My boomer father's autistic father didn't give a rats ass for him, just wanted to work on his radios. When pressed my father couldn't think of a single kind act his father ever performed. He could disassemble and reassemble a tube television or radio blindfolded though! My father's elder brother took out his own frustration over this situation on my father so he was constantly being physically abused by his larger stronger brother and the parents didn't try to stop it.

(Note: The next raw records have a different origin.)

/-- The named settings of a request, by whether each is given. -/
def namedGiven (given : Nat → Bool) (e : Bool) (p : PaceMode) (f : FaultMode) : NamedSettings :=
  { enable := if given 0 then some e else none, pace := if given 1 then some p else none,
    fault := if given 2 then some f else none }

theorem serveLaneConfig_eq {n m1 m0 enable pace fault : Byte} {numbers : List Byte} (hlength : numbers.length = 12) :
    serveLaneConfig (n :: m1 :: m0 :: enable :: pace :: fault :: numbers) s =
      match laneOf n.toNat, namedSetting (presenceBit m1 m0 0) (enableOf enable),
        namedSetting (presenceBit m1 m0 1) (PaceMode.ofCode pace),
        namedSetting (presenceBit m1 m0 2) (FaultMode.ofCode fault) with
      | some l, some e, some p, some f =>
        s.configureLane l { enable := e, pace := p, fault := f } (presenceBit m1 m0) (sentNumber numbers)
      | _, _, _, _ => .refuse s .badValue := by
  have hgiven : (fun i => bitOf (ofBe [m1, m0]) i) = presenceBit m1 m0 := by
    funext i
    rw [bitOf, ofBe_two, presenceBit]
  have hvalue : (fun i => numberAt numbers (2 * (i - 3)) 2) = sentNumber numbers := rfl
  rw [← hgiven, ← hvalue]
  exact if_neg (by simpa using hlength)

theorem serveLaneConfig_taken {n m1 m0 enable pace fault : Byte} {numbers : List Byte} {e : Bool} {p : PaceMode}
    {f : FaultMode} (hlength : numbers.length = 12) (hl : laneOf n.toNat = some l)
    (he : presenceBit m1 m0 0 = true → enableOf enable = some e)
    (hp : presenceBit m1 m0 1 = true → PaceMode.ofCode pace = some p)
    (hf : presenceBit m1 m0 2 = true → FaultMode.ofCode fault = some f) :
    serveLaneConfig (n :: m1 :: m0 :: enable :: pace :: fault :: numbers) s =
      s.configureLane l (namedGiven (presenceBit m1 m0) e p f) (presenceBit m1 m0) (sentNumber numbers) := by
  rw [serveLaneConfig_eq hlength, hl, namedSetting_some he, namedSetting_some hp, namedSetting_some hf]
  rfl

theorem serveLaneConfig_badValue {n m1 m0 enable pace fault : Byte} {numbers : List Byte}
    (hlength : numbers.length = 12)
    (hbad : laneOf n.toNat = none ∨ presenceBit m1 m0 0 = true ∧ enableOf enable = none ∨
      presenceBit m1 m0 1 = true ∧ PaceMode.ofCode pace = none ∨
      presenceBit m1 m0 2 = true ∧ FaultMode.ofCode fault = none) :
    serveLaneConfig (n :: m1 :: m0 :: enable :: pace :: fault :: numbers) s = .answered s .badValue [] := by
  rw [serveLaneConfig_eq hlength]
  rcases hbad with h | ⟨h, hnone⟩ | ⟨h, hnone⟩ | ⟨h, hnone⟩
  · rw [h]
    rfl
  · rw [h, hnone, namedSetting_none]
    cases laneOf n.toNat <;> rfl
  · rw [h, hnone, namedSetting_none]
    cases laneOf n.toNat <;> cases namedSetting (presenceBit m1 m0 0) (enableOf enable) <;> rfl
  · rw [h, hnone, namedSetting_none]
    cases laneOf n.toNat <;> cases namedSetting (presenceBit m1 m0 0) (enableOf enable) <;>
      cases namedSetting (presenceBit m1 m0 1) (PaceMode.ofCode pace) <;> rfl

/-- The lane with the numbers of a request taken. -/
def Lane.numbered (x : Lane) (given : Nat → Bool) (value : Nat → Nat) : Lane :=
  { x with settings := x.settings.configured given value }

theorem ite_getD {α : Type} {c : Bool} {v w : α} (h : c = false → v = w) : (if c then some v else none).getD w = v := by
  cases c with
  | true => rfl
  | false => exact (h rfl).symm

section named

variable {given : Nat → Bool} {e : Bool} {p : PaceMode} {f : FaultMode}

theorem wouldChange_eq (he : given 0 = false → e = x.mode.enabled) (hp : given 1 = false → p = x.settings.pace)
    (hf : given 2 = false → f = x.settings.fault) : x.wouldChange (namedGiven given e p f) = true ↔
      ¬(e = x.mode.enabled ∧ p = x.settings.pace ∧ f = x.settings.fault) := by
  simp only [Lane.wouldChange, namedGiven, ite_getD he, ite_getD hp, ite_getD hf, Bool.or_eq_true, bne_iff_ne]
  tauto

/-! ## Each named setting on a lane without a grant -/

/-- The gate follows the mode's command (R107). -/
def Lane.governed (y : Lane) : Lane := { y with gate := y.gateAfter (y.mode.heldCommand.getD .closeArm) }

theorem Lane.governed_governed (y : Lane) : y.governed.governed = y.governed :=
  congrArg (fun g => { y with gate := g }) (Lane.gateAfter_issue y (y.mode.heldCommand.getD .closeArm))

theorem State.written_governed (h : x.grant = none) :
    (s.written l x ps bodies).rederive l = s.written l x.governed ps bodies := State.written_rederive_of_none h

/-- The enable setting taken (R49, R81, R120). -/
def Lane.enabledAs (x : Lane) (e : Bool) : Lane :=
  if e = x.mode.enabled then x
  else if e then Lane.governed { x with
    mode := .auto, carry := false,
    timer := (match x.settings.pace with | .paced => none | .free => x.timer),
    loiterTimer := if x.recognizer = .clear then x.loiterTimer
      else some { elapsed := 0, limit := 1000 * x.settings.loiterTime } }
  else Lane.governed { x with
    mode := .disabled, reader := x.reader.disable, loiterTimer := none, loiterMark := false, timer := none,
    carry := false }

/-- The pace mode taken over the mode `old` (R119, R120). -/
def Lane.pacedAs (old : PaceMode) (x : Lane) (p : PaceMode) : Lane :=
  if p = old then x
  else if p = .free ∧ x.rearm = .rearmed then ((x.repace p).cleared .obstructionOnly).governed
  else (x.repace p).governed

/-- The fault mode taken over the mode `old` (R118, R120). -/
def Lane.faultedAs (old : FaultMode) (x : Lane) (f : FaultMode) : Lane := if f = old then x else x.refault f

/-- The records of the enable setting. -/
def enableRecords (l : Lane.Index) (x : Lane) (e : Bool) : List RecordBody :=
  if x.mode ≠ .disabled ∧ e = false ∧ x.mode.heldCommand.isSome = true then [.laneEvent l .holdLeft] else []

theorem State.foldl_append_setBus (bodies : List RecordBody) (s : State) (b : Bus) :
    { (bodies.foldl State.append s) with bus := b } = bodies.foldl State.append { s with bus := b } := by
  have hone (s : State) (r : RecordBody) : { (s.append r) with bus := b } = State.append { s with bus := b } r := by
    by_cases hroom : s.reports.records.length < Config.reportCapacity
    · by_cases hmark : s.reports.records.length + 1 = Config.backlogMark <;>
        simp only [State.append, State.raise, hroom, hmark, if_true, if_false]
    · simp only [State.append, State.raise, hroom, if_false]
  induction bodies generalizing s with
  | nil => rfl
  | cons r bs ih => exact (ih (s.append r)).trans (congrArg (fun u => bs.foldl State.append u) (hone s r))

theorem State.written_setBus (b : Bus) :
    { s.written l x ps bodies with bus := b } = ({ s with bus := b } : State).written l x ps bodies :=
  State.foldl_append_setBus bodies _ b

@[simp] theorem State.written_bus : (s.written l x ps bodies).bus = s.bus :=
  List.foldlRecOn (motive := fun u : State => u.bus = s.bus) bodies _ rfl fun u hu b _ => by rw [State.append_bus, hu]

theorem State.disableLane_written (h : x.grant = none) : (s.written l x ps bodies).disableLane l =
    ({ s with bus := s.bus.voidPoll l } : State).written l
      (Lane.governed { x with
        mode := .disabled, reader := x.reader.disable, loiterTimer := none, loiterMark := false, timer := none,
        carry := false }) ps
      (bodies ++ if x.mode.heldCommand.isSome = true then [.laneEvent l .holdLeft] else []) := by
  simp only [State.disableLane, State.written_lane, State.written_modLane, State.written_bus, State.written_setBus]
  split
  · rw [State.written_append]
    exact State.written_governed h
  · rw [List.append_nil]
    exact State.written_governed h

theorem State.setEnable_written (h : x.grant = none) (e : Bool) : (s.written l x ps bodies).setEnable l e =
    ({ s with bus := if x.mode ≠ .disabled ∧ e = false then s.bus.voidPoll l else s.bus } : State).written l
      (x.enabledAs e) ps (bodies ++ enableRecords l x e) := by
  have hbus : { s with bus := s.bus } = s := rfl
  by_cases hsame : e = x.mode.enabled
  · have hkeep : ¬(x.mode ≠ .disabled ∧ e = false) := by
      rw [← LaneMode.enabled_iff, ← hsame]
      simp
    have hrecords : enableRecords l x e = [] := if_neg fun hd => hkeep ⟨hd.1, hd.2.1⟩
    rw [State.setEnable, State.written_lane, if_pos hsame, Lane.enabledAs, if_pos hsame, if_neg hkeep, hrecords,
      List.append_nil]
  · rw [State.setEnable, State.written_lane, if_neg hsame, Lane.enabledAs, if_neg hsame]
    cases e with
    | true =>
      have hrecords : enableRecords l x true = [] := if_neg fun hd => by simp at hd
      rw [if_pos rfl, if_pos rfl, if_neg (by simp), hrecords, List.append_nil, State.enableLane, State.written_modLane]
      exact State.written_governed h
    | false =>
      have henabled : x.mode ≠ .disabled := (LaneMode.enabled_iff _).1 (by simpa using Ne.symm hsame)
      rw [if_neg (by simp), if_pos ⟨henabled, rfl⟩, State.disableLane_written h]
      simp [enableRecords, henabled]

theorem State.clearFaults_written (h : x.grant = none) (k : FaultSet) : (s.written l x ps bodies).clearFaults l k =
    s.written l (x.cleared k).governed ps (bodies ++ clearedRecords l x.faults k) := by
  have hnone : (x.cleared k).grant = none := by rw [Lane.cleared_eq]; exact h
  have hnoted : (clearedRecords l x.faults k).foldl State.append ((s.written l x ps bodies).setLane l (x.cleared k)) =
      s.written l (x.cleared k) ps (bodies ++ clearedRecords l x.faults k) := by
    rw [State.written_setLane, State.written, State.written, List.foldl_append]
  rw [State.clearFaults_eq, State.written_lane, hnoted]
  simp only []
  rw [State.settle_of_none (by rw [State.written_lane]; exact hnone), ite_self, State.written_governed hnone]

theorem State.setPace_written (h : x.grant = none) (p : PaceMode) : (s.written l x ps bodies).setPace l p =
    s.written l (x.pacedAs x.settings.pace p) ps (bodies ++
      if p ≠ x.settings.pace ∧ p = .free ∧ x.rearm = .rearmed then clearedRecords l x.faults .obstructionOnly
      else []) := by
  have hnone : (x.repace p).grant = none := h
  by_cases hsame : p = x.settings.pace
  · rw [State.setPace, State.written_lane, if_pos hsame, Lane.pacedAs, if_pos hsame, if_neg fun hd => hd.1 hsame,
      List.append_nil]
  · rw [State.setPace, State.written_lane, if_neg hsame, Lane.pacedAs, if_neg hsame, State.written_modLane]
    simp only [State.written_lane]
    by_cases hclear : p = .free ∧ x.rearm = .rearmed
    · rw [if_pos (show p = .free ∧ (x.repace p).rearm = .rearmed from hclear), if_pos hclear, if_pos ⟨hsame, hclear⟩,
        State.clearFaults_written hnone, State.written_governed (by rw [Lane.governed, Lane.cleared_eq]; exact h),
        Lane.governed_governed]
      rfl
    · rw [if_neg (show ¬(p = .free ∧ (x.repace p).rearm = .rearmed) from hclear), if_neg hclear,
        if_neg fun hd => hclear hd.2, State.written_governed hnone,
        List.append_nil]
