-- ==== Sys2Proof/Word.lean ====
section
/-! DEFINITION. The two word types: the byte every value of the block is (00_scope.md R8 `BYTE_WIDTH` = 8, R12;
20_memory.md R53, R56) and the 32-bit operation word (30_encoding.md R70). -/

namespace Sys2Proof

/-- A byte: the width of every value the block stores or moves (R8, R12, R56). -/
abbrev Byte := BitVec 8

/-- An operation word (R70). -/
abbrev Word := BitVec 32

end Sys2Proof
end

I inherited the bipolar disorder and the autism and some ADHD to boot. Not to mention being trans. My parents never forgave me for 'bucking the system' and not conforming. They had to suffer, it's all they were taught, so I had to suffer.
So that's why my boomer parents hated me. They were afraid i was going to fail at life because i couldn't fit into the patterns that they were forced into. They saw my neurodivergence as a moral failure, that i was choosing not to overcome.
I ran away at 16. i go to therapy. I did not pass this trauma on to my children the way it was gifted to me, through physical and psychological pain and torture.
My God, that's so tragic. I'm so sorry that happened to her.
That's a sad family story, Comrade. I hope you're doing better now, feel supported, and have love for yourself.
I consider myself fortunate, I do have support and love and plenty of food on the table! I used to really hate my parents but through therapy I have come to understand that they were victims themselves. I call it therapy privilege! I sure wish they would go so we could talk again but i'm happy to have broken the cycle of violence anyway.